## [EXERCISE]
A verbatim reproduction of the lines below, from the line containing "bit 15, set" through the line containing "of R11 governs;", both ends included, is the whole required output.

◆ ◆ ◆ ◆

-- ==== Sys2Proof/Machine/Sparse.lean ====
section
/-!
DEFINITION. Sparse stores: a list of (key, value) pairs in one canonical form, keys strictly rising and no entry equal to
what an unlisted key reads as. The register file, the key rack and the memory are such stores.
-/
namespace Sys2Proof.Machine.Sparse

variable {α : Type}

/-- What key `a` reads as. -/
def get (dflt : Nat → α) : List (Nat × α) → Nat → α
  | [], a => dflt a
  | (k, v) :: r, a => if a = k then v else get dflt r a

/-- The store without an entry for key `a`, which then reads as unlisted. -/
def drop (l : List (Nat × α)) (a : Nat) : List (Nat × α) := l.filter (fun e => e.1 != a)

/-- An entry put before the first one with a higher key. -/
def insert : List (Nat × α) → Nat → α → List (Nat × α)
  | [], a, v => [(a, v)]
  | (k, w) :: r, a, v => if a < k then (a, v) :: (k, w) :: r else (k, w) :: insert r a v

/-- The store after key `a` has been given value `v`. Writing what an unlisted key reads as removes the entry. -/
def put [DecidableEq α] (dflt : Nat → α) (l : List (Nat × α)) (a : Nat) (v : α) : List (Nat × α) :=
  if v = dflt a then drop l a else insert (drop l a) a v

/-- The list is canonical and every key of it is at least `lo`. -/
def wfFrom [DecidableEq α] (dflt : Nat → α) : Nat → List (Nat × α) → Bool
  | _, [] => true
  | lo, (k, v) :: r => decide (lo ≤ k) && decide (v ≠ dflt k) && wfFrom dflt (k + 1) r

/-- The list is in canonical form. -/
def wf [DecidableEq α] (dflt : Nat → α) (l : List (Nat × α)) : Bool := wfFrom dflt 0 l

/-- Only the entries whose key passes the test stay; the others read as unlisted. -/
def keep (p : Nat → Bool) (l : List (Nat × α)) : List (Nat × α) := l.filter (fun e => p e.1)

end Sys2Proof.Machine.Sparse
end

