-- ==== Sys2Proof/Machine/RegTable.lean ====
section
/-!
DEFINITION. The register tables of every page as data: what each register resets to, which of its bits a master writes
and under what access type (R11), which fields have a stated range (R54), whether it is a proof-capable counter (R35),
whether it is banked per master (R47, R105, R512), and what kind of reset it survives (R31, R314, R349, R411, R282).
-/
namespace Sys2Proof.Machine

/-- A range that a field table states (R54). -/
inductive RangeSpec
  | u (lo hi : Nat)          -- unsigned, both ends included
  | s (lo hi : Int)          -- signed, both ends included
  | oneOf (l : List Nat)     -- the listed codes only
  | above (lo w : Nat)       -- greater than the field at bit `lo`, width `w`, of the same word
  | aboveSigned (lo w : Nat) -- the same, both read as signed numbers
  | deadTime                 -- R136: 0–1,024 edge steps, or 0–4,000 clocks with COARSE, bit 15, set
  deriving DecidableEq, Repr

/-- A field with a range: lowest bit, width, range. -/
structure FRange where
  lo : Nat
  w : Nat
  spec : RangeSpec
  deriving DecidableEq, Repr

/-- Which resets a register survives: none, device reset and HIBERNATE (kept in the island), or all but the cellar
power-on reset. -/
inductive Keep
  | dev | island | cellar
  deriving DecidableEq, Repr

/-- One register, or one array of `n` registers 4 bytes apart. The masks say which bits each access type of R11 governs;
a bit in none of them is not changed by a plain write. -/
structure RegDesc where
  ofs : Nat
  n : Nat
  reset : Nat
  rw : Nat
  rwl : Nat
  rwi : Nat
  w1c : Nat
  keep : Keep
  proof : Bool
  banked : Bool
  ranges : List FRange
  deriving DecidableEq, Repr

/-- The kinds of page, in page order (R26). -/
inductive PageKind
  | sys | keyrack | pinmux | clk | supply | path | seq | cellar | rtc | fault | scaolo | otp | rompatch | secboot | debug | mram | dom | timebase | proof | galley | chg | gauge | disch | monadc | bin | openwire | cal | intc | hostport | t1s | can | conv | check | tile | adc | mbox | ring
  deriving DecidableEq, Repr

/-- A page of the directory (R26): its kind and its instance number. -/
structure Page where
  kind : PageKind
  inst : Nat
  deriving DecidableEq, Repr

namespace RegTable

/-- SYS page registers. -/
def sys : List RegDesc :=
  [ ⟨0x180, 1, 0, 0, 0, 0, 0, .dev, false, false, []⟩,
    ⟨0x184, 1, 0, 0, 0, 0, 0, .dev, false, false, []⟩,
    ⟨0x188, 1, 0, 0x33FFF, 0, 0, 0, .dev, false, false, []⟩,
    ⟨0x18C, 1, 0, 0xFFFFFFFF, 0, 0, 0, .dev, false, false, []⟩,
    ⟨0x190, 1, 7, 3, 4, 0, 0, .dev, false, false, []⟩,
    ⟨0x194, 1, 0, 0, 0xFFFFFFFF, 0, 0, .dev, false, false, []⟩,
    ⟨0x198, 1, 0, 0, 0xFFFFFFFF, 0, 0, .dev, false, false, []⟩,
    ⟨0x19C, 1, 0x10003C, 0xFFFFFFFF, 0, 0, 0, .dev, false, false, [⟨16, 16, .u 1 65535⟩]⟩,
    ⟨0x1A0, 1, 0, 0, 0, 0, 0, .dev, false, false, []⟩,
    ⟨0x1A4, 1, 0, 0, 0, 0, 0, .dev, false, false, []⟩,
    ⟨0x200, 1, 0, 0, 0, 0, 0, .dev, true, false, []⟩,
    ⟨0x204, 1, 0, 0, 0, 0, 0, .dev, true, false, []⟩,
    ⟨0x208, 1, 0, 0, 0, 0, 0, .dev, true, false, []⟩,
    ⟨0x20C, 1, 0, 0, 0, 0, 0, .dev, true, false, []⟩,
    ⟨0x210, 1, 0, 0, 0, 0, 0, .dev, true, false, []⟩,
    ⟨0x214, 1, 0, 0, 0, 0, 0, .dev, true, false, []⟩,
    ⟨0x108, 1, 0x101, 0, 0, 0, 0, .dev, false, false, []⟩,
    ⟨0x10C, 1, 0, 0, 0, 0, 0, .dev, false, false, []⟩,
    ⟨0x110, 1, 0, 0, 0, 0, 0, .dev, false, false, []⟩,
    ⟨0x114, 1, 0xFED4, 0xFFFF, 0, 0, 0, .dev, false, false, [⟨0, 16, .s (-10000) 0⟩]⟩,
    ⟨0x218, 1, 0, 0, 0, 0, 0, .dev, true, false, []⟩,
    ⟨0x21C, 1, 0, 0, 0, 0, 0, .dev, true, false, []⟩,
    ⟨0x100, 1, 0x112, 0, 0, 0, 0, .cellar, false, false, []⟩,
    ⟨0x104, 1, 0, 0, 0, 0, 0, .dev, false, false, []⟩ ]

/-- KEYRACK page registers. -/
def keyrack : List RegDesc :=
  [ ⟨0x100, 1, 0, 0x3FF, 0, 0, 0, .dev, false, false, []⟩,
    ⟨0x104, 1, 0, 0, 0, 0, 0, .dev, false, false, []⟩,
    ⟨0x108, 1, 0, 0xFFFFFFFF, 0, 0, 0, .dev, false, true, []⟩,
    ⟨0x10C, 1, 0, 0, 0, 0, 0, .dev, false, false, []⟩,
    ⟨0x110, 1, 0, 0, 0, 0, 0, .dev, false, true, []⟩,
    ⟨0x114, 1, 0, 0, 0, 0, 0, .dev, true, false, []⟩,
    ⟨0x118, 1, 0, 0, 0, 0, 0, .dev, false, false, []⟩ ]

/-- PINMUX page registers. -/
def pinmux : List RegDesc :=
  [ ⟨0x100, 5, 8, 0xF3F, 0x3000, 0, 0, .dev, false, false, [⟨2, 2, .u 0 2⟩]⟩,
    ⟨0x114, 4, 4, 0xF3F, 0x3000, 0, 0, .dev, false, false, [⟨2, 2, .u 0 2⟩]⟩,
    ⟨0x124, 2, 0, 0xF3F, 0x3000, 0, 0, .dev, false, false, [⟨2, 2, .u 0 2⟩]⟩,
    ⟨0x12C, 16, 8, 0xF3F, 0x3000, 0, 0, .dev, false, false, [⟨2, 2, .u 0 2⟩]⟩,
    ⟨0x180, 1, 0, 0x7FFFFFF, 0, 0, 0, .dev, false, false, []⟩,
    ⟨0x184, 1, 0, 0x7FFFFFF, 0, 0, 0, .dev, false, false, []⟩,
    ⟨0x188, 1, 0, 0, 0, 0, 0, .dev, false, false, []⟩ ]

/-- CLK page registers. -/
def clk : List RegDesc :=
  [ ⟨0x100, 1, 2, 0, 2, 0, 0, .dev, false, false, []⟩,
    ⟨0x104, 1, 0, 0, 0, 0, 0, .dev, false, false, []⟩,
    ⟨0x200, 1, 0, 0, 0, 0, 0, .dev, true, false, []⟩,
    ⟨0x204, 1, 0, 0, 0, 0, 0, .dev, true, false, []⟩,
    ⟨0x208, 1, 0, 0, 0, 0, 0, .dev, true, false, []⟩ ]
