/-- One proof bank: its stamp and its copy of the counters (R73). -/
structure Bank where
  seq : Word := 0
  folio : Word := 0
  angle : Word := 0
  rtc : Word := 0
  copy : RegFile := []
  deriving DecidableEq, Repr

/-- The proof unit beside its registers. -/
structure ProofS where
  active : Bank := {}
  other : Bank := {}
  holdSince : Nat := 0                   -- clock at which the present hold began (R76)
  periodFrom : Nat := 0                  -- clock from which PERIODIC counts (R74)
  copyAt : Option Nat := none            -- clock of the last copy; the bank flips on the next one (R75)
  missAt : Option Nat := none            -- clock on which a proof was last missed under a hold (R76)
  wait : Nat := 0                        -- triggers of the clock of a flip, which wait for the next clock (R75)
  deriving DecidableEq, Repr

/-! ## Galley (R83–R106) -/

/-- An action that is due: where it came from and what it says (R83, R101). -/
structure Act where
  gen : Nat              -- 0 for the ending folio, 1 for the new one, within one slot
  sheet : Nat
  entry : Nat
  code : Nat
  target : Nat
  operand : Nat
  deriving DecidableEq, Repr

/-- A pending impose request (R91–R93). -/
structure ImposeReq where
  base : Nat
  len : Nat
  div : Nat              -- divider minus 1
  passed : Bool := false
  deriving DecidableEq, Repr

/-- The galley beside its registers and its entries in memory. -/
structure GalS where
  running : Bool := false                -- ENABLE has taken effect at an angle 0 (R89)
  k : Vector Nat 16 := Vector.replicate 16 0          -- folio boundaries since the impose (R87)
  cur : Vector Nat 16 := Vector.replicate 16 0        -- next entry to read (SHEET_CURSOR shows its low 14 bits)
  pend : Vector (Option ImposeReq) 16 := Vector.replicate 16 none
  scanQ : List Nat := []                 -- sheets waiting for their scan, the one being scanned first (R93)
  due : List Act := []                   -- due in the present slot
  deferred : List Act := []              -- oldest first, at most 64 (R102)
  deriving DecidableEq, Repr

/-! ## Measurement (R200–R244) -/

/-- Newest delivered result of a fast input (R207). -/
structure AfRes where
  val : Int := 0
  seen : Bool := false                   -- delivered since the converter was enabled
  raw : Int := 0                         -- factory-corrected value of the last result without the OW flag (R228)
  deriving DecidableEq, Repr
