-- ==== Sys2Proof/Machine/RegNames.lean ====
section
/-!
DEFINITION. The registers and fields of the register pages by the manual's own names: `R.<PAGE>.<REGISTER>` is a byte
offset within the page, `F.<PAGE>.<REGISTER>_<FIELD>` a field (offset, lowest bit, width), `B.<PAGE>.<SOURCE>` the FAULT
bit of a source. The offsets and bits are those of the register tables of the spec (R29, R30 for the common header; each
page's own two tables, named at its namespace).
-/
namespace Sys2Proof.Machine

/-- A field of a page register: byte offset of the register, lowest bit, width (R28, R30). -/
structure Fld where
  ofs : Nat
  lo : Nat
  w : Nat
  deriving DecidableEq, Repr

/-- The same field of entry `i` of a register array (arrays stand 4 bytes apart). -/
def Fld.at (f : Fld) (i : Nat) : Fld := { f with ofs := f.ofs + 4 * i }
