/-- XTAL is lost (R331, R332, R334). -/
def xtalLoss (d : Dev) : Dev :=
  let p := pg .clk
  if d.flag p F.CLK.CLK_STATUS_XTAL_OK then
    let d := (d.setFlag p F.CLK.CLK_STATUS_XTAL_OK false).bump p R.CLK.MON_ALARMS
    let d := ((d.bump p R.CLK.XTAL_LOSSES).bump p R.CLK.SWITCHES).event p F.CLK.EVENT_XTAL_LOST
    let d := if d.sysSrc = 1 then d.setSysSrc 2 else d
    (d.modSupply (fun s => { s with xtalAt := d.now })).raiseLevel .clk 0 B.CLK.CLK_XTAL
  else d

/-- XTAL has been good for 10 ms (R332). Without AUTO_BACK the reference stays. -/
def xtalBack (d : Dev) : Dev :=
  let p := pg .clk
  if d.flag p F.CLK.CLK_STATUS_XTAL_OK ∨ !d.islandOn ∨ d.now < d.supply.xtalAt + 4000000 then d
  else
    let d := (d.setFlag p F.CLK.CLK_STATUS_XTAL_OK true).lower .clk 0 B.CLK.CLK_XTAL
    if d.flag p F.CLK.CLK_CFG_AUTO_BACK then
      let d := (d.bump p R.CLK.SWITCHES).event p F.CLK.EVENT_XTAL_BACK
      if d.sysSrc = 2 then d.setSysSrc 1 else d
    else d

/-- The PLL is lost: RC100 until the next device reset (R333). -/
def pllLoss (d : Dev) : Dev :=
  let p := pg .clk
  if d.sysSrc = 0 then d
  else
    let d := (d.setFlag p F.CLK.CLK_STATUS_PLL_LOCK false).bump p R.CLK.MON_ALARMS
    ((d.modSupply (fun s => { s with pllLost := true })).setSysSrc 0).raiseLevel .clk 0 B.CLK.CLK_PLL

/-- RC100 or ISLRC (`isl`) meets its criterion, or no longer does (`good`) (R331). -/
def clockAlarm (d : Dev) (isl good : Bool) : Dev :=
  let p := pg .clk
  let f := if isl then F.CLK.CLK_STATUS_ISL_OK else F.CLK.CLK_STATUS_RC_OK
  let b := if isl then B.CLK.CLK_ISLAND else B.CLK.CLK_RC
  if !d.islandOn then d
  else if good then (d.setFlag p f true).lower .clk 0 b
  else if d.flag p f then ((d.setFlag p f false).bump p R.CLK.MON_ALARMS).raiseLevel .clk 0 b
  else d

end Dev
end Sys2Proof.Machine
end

◆ ◆ ◆ ◆

## [TASK SOLUTION]
  | deadTime                 -- R136: 0–1,024 edge steps, or 0–4,000 clocks with COARSE, bit 15, set
  deriving DecidableEq, Repr

/-- A field with a range: lowest bit, width, range. -/
structure FRange where
  lo : Nat
  w : Nat
  spec : RangeSpec
  deriving DecidableEq, Repr

/-- Which resets a register survives: none, device reset and HIBERNATE (kept in the island), or all but the cellar
power-on reset. -/
inductive Keep
  | dev | island | cellar
  deriving DecidableEq, Repr

/-- One register, or one array of `n` registers 4 bytes apart. The masks say which bits each access type of R11 governs;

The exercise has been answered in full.